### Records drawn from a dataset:

<<<<

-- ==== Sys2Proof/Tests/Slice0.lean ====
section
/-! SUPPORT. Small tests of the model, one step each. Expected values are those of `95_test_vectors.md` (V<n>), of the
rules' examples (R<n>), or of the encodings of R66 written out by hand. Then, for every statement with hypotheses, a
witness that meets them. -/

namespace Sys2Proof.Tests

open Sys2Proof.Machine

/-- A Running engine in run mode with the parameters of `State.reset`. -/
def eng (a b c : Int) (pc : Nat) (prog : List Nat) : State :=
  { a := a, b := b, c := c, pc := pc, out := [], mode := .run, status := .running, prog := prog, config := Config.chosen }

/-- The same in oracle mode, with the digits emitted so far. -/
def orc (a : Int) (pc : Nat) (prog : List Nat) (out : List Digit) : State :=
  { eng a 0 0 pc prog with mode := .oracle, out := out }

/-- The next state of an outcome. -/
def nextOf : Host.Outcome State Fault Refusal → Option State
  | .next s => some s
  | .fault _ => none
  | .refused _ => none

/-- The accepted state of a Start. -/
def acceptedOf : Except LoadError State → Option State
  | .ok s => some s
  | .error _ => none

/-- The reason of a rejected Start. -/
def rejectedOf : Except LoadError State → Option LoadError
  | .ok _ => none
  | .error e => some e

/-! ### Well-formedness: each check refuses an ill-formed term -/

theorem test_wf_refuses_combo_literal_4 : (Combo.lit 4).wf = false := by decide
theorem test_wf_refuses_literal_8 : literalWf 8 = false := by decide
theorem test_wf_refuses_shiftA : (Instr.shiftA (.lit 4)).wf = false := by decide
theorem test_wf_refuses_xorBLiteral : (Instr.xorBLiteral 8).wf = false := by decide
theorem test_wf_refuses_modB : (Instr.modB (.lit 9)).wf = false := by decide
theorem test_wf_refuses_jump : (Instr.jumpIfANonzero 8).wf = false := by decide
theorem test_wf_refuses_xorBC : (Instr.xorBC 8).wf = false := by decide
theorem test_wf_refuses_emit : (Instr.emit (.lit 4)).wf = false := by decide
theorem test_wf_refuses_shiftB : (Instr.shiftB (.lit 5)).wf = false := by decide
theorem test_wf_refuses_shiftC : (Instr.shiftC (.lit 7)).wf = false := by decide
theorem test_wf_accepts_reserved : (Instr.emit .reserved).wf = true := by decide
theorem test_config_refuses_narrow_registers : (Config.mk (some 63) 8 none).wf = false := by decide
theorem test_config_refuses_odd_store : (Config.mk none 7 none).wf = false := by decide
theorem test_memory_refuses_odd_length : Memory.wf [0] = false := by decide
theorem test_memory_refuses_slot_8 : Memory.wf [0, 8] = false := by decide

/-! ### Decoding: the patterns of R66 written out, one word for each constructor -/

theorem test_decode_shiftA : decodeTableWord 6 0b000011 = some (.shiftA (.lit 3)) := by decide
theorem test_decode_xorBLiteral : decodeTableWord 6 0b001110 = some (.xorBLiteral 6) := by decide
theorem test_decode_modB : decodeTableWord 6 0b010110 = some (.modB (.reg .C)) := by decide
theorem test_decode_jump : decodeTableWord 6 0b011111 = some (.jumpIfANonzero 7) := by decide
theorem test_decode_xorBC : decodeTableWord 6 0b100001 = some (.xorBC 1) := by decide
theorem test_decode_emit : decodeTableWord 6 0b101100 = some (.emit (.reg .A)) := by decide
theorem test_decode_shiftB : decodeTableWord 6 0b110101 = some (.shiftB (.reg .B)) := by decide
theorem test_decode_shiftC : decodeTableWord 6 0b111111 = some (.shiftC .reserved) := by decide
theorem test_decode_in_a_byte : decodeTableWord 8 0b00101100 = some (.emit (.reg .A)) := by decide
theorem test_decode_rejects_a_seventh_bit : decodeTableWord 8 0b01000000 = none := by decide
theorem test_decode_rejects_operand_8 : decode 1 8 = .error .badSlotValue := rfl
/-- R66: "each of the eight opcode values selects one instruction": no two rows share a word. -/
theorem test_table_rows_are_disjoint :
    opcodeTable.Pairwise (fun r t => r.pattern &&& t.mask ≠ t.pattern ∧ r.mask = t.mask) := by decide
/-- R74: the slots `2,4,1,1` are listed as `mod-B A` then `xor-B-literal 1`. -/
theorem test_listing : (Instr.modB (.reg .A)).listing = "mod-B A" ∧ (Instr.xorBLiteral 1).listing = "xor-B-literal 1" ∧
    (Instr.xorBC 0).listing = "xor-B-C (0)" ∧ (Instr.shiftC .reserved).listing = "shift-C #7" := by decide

>>>>
<<<<

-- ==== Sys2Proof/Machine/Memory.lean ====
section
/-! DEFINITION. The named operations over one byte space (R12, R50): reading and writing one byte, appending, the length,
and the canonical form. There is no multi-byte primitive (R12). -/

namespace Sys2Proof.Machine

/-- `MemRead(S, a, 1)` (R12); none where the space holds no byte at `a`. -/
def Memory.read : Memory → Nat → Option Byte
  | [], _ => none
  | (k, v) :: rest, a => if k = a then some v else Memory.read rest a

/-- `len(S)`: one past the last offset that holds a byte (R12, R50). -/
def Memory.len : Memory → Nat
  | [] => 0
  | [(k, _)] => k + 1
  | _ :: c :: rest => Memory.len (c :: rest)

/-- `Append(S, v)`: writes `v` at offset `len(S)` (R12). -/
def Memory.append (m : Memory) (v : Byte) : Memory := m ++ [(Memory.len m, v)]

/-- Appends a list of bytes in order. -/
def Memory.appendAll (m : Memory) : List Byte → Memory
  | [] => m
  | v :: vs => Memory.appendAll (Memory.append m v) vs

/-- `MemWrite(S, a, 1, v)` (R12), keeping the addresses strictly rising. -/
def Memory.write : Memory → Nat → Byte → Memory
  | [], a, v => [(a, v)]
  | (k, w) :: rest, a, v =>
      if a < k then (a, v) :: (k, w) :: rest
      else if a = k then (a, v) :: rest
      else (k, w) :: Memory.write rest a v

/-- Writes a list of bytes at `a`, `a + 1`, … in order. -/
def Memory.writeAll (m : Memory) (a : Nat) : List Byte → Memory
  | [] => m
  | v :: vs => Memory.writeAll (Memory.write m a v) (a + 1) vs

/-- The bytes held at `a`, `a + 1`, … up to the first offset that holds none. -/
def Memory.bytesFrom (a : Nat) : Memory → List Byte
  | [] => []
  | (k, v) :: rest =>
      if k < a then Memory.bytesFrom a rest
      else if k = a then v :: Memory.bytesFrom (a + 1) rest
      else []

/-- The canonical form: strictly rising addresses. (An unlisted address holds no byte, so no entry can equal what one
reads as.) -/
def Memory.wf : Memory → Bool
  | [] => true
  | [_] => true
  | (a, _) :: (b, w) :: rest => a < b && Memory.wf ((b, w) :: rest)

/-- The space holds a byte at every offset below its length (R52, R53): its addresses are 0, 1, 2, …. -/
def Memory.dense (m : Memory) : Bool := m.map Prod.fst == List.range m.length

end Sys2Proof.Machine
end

>>>>

### What is required:
Filter the records above for the string "rising" and copy each matching line.

### Response area:
/-- `MemWrite(S, a, 1, v)` (R12), keeping the addresses strictly rising. -/
/-- The canonical form: strictly rising addresses. (An unlisted address holds no byte, so no entry can equal what one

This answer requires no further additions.